»»

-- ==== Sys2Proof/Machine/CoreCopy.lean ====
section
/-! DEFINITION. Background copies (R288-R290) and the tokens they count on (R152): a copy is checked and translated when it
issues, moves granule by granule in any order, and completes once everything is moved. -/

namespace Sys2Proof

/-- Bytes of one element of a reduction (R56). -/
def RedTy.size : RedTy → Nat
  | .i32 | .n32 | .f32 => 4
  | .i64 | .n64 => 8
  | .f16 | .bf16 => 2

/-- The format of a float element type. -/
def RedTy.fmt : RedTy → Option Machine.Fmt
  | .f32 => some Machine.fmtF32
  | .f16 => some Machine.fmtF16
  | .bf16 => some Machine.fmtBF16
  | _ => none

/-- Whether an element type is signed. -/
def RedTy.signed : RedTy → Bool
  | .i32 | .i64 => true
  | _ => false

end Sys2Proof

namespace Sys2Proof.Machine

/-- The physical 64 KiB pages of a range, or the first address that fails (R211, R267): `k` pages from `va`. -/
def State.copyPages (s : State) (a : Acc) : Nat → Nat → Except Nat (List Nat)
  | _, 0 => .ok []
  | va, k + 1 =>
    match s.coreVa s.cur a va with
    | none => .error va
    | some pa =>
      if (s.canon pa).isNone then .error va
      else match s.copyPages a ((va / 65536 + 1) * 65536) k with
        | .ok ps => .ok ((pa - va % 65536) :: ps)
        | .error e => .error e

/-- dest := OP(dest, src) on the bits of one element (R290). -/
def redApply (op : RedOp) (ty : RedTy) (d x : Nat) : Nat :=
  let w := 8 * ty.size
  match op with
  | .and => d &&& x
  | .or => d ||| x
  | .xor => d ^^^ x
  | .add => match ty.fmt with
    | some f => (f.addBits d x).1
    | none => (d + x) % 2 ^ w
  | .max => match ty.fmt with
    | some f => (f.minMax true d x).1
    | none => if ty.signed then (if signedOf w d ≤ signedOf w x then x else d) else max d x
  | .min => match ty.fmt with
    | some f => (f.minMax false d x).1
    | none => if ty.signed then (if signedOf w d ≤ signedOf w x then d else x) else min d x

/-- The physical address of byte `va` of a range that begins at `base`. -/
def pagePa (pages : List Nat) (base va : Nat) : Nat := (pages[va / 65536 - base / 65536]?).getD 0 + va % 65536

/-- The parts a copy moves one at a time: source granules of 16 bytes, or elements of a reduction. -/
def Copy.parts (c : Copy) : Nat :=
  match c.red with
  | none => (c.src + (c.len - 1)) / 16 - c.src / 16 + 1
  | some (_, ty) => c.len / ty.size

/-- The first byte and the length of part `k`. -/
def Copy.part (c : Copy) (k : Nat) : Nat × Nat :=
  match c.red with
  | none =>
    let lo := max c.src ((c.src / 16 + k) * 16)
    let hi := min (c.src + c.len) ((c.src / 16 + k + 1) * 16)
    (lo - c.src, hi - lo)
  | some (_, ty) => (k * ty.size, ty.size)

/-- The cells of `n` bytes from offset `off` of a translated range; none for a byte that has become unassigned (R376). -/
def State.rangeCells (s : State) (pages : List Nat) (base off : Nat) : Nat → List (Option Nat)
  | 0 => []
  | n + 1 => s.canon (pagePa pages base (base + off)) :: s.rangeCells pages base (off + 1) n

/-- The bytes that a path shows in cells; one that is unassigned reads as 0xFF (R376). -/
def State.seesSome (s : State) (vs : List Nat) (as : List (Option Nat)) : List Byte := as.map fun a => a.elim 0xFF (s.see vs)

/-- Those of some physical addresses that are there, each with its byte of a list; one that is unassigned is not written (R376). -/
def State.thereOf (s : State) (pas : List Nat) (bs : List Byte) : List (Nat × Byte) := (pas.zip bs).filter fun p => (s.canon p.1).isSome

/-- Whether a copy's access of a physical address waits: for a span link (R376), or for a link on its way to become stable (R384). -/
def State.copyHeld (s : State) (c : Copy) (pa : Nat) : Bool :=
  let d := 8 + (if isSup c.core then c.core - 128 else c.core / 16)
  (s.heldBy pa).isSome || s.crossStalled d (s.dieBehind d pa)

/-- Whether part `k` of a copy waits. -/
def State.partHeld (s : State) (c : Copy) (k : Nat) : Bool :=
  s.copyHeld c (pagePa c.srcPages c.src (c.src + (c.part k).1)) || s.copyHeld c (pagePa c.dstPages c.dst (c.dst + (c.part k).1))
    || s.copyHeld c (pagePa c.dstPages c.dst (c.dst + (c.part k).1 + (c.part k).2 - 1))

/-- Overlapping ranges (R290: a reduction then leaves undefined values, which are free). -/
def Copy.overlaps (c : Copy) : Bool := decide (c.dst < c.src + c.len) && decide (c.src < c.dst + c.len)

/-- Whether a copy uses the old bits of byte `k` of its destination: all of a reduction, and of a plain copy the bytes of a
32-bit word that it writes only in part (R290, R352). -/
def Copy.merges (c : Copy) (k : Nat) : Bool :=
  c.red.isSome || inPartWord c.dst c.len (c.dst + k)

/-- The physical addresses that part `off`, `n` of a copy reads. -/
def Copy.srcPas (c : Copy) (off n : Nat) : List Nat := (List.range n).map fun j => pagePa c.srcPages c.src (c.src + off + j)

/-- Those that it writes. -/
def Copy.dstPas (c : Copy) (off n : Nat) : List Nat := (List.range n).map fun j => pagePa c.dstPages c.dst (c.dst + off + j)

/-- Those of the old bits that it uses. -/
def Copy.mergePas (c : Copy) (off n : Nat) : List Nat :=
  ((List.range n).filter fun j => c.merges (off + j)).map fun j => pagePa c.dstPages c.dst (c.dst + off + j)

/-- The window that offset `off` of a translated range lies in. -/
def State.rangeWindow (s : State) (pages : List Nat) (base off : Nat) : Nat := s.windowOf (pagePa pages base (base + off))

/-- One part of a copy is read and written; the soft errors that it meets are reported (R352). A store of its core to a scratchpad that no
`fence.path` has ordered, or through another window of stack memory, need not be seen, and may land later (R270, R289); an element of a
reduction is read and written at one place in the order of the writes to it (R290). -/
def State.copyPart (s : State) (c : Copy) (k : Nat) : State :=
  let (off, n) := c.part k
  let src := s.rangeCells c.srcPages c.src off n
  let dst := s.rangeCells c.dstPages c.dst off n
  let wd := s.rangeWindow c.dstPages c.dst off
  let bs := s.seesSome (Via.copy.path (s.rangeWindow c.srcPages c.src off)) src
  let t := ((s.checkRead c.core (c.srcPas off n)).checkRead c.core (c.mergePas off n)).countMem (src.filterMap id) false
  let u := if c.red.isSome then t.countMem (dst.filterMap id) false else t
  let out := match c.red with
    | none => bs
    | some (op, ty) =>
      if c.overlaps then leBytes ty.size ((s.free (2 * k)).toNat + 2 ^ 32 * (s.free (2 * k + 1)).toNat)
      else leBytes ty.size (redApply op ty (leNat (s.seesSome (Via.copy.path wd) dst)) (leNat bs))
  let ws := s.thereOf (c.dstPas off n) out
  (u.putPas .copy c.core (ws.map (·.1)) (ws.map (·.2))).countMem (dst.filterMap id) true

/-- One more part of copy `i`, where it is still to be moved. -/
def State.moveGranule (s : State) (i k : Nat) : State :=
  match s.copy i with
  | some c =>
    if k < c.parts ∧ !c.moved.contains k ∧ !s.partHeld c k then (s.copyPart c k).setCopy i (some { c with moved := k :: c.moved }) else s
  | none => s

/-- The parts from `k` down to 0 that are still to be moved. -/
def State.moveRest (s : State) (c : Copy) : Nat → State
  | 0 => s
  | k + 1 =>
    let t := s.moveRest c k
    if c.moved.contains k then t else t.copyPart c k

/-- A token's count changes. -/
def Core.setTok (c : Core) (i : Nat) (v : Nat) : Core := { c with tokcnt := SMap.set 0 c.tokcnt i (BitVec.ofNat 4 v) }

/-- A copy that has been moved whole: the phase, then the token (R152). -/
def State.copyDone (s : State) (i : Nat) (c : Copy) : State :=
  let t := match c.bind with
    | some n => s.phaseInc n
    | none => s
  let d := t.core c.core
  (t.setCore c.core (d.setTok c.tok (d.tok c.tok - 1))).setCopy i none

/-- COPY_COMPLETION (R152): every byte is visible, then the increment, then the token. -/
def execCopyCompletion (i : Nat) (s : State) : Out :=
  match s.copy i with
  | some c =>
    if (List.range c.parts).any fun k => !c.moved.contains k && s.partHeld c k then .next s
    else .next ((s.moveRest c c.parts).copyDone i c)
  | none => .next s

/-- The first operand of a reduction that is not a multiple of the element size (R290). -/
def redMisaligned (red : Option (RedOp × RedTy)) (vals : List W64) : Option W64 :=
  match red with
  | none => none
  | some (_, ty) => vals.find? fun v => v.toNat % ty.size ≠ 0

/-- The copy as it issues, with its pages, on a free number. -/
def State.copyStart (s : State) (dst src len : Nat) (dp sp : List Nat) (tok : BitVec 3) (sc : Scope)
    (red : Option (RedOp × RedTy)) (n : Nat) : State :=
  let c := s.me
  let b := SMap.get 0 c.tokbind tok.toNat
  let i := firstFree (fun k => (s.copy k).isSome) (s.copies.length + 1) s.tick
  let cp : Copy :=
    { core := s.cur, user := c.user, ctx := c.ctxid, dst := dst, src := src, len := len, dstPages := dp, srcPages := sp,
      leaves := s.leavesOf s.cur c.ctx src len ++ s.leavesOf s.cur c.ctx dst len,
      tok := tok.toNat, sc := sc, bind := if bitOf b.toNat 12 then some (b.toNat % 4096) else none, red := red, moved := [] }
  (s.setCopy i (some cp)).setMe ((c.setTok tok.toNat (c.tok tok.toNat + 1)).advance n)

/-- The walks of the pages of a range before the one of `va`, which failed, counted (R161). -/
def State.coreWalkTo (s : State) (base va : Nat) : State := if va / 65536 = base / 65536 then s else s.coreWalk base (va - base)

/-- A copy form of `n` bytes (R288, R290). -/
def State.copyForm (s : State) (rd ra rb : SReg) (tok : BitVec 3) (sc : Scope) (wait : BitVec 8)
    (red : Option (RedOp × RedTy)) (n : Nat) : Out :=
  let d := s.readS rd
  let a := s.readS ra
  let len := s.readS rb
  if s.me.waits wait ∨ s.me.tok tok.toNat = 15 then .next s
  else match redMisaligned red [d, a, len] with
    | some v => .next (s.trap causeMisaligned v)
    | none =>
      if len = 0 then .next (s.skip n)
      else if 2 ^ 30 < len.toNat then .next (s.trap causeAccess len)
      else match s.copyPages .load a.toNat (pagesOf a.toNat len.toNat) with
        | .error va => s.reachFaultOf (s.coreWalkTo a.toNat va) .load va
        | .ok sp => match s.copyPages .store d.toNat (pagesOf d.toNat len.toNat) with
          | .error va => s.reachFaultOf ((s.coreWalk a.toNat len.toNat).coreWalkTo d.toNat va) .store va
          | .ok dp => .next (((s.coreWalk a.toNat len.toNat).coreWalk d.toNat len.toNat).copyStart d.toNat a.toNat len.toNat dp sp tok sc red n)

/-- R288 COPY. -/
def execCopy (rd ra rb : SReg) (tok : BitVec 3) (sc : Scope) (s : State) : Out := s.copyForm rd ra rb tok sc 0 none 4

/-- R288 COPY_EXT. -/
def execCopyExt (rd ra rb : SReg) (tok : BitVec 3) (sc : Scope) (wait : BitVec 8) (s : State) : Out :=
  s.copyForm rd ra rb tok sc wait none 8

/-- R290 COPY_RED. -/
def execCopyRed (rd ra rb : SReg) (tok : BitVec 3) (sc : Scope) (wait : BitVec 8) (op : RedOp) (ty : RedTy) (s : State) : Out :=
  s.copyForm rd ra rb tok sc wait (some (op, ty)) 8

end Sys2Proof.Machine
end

««
»»

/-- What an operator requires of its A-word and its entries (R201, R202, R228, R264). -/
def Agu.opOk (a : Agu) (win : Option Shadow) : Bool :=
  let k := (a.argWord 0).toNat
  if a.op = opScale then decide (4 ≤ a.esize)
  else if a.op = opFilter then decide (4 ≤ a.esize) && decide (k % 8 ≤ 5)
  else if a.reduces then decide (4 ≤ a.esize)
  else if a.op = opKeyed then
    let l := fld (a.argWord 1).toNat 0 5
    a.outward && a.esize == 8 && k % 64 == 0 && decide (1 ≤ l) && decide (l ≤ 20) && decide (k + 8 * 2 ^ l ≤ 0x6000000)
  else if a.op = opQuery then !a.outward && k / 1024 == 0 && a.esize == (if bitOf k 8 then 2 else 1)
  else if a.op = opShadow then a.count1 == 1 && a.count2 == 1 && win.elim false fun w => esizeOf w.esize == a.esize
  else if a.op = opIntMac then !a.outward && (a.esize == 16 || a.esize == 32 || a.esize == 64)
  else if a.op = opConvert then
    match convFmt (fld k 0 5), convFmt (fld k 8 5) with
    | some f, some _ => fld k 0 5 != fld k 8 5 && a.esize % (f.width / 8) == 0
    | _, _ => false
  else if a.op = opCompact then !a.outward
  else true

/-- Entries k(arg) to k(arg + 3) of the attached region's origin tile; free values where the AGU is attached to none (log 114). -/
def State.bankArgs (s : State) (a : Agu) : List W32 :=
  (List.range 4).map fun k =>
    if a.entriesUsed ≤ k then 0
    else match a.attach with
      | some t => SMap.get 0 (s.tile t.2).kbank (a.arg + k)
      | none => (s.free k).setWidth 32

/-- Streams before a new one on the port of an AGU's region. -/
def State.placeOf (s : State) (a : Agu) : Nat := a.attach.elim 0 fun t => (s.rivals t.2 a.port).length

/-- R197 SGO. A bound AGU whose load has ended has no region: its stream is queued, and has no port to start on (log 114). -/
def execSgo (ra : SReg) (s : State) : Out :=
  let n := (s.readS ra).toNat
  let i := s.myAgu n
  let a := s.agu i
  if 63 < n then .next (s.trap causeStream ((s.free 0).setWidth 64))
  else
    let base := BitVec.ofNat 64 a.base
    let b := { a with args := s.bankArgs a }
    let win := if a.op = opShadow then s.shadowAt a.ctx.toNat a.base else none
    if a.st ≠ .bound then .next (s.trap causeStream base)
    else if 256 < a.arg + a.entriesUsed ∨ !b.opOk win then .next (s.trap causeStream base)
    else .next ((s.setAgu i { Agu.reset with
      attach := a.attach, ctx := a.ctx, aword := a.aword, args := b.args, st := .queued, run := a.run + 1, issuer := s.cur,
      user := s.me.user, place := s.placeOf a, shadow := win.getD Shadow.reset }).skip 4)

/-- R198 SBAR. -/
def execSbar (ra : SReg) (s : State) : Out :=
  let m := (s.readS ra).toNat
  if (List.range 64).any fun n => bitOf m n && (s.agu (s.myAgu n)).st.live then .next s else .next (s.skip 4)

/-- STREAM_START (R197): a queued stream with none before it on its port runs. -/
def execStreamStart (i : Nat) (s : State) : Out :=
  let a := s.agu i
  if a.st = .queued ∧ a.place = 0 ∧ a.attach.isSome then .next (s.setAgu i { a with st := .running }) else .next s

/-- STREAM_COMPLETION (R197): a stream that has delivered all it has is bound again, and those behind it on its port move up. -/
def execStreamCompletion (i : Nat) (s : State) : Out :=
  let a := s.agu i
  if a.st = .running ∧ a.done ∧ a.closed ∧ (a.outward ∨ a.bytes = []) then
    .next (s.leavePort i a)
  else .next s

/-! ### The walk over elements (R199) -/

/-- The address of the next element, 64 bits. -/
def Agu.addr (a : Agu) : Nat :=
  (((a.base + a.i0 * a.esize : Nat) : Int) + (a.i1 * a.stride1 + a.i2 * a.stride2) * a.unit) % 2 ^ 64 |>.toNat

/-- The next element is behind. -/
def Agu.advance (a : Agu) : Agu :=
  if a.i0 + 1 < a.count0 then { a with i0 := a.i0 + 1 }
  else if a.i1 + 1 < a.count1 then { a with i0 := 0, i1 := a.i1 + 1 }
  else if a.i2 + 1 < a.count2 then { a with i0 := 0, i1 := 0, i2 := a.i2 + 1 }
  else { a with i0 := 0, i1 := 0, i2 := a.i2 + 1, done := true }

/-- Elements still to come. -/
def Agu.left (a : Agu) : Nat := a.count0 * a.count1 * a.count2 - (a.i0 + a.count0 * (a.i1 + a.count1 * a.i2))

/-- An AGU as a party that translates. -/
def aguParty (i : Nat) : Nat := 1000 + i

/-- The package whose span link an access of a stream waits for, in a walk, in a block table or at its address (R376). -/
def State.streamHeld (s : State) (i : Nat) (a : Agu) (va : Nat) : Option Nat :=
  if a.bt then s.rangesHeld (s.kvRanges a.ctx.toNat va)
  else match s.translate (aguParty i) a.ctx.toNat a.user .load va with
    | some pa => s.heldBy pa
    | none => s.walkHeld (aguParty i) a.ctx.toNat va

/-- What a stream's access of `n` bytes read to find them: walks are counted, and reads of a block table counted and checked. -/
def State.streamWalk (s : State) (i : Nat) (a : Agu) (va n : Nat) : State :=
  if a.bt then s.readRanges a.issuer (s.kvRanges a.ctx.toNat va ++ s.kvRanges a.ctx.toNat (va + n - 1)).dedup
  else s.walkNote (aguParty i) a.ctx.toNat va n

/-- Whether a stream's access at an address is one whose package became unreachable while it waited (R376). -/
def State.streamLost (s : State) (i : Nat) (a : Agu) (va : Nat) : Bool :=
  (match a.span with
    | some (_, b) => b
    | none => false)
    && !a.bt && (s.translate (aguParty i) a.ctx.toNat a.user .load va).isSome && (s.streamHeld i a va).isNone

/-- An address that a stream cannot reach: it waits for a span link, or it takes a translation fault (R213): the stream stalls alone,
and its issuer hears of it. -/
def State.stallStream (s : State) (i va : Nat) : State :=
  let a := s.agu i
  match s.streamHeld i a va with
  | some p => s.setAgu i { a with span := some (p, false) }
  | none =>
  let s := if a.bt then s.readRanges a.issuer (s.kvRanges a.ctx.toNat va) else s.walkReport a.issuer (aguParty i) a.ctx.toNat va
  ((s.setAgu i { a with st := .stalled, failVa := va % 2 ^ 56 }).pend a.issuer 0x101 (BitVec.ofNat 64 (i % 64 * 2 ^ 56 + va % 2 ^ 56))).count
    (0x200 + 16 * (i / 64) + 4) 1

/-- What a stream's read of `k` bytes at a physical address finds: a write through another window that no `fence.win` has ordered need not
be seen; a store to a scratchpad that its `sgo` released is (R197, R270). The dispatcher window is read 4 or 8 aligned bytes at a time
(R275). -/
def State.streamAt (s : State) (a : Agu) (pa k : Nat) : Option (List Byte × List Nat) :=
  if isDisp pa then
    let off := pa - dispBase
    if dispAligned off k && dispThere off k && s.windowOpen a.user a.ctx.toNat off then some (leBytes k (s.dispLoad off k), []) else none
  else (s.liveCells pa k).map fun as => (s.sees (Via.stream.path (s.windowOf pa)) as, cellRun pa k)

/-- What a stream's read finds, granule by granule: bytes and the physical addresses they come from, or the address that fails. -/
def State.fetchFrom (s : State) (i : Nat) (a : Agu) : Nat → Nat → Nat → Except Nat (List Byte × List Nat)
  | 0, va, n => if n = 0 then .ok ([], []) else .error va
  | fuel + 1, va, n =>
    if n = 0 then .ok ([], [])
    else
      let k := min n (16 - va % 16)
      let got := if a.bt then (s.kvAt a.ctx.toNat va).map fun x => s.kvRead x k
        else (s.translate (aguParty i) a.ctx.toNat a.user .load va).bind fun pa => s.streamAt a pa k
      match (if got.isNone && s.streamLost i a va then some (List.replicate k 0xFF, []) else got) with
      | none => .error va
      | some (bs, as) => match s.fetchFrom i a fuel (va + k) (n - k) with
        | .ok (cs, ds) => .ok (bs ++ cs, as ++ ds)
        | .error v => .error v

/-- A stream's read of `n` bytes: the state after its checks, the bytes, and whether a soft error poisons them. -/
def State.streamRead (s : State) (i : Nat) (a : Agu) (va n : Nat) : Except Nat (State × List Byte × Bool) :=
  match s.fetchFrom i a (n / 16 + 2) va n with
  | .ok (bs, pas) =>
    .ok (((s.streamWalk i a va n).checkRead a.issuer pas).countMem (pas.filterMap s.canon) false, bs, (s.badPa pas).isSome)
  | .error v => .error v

««

Reproduce each line of the records in which "still" appears.

/-- One more part of copy `i`, where it is still to be moved. -/
/-- The parts from `k` down to 0 that are still to be moved. -/
/-- Elements still to come. -/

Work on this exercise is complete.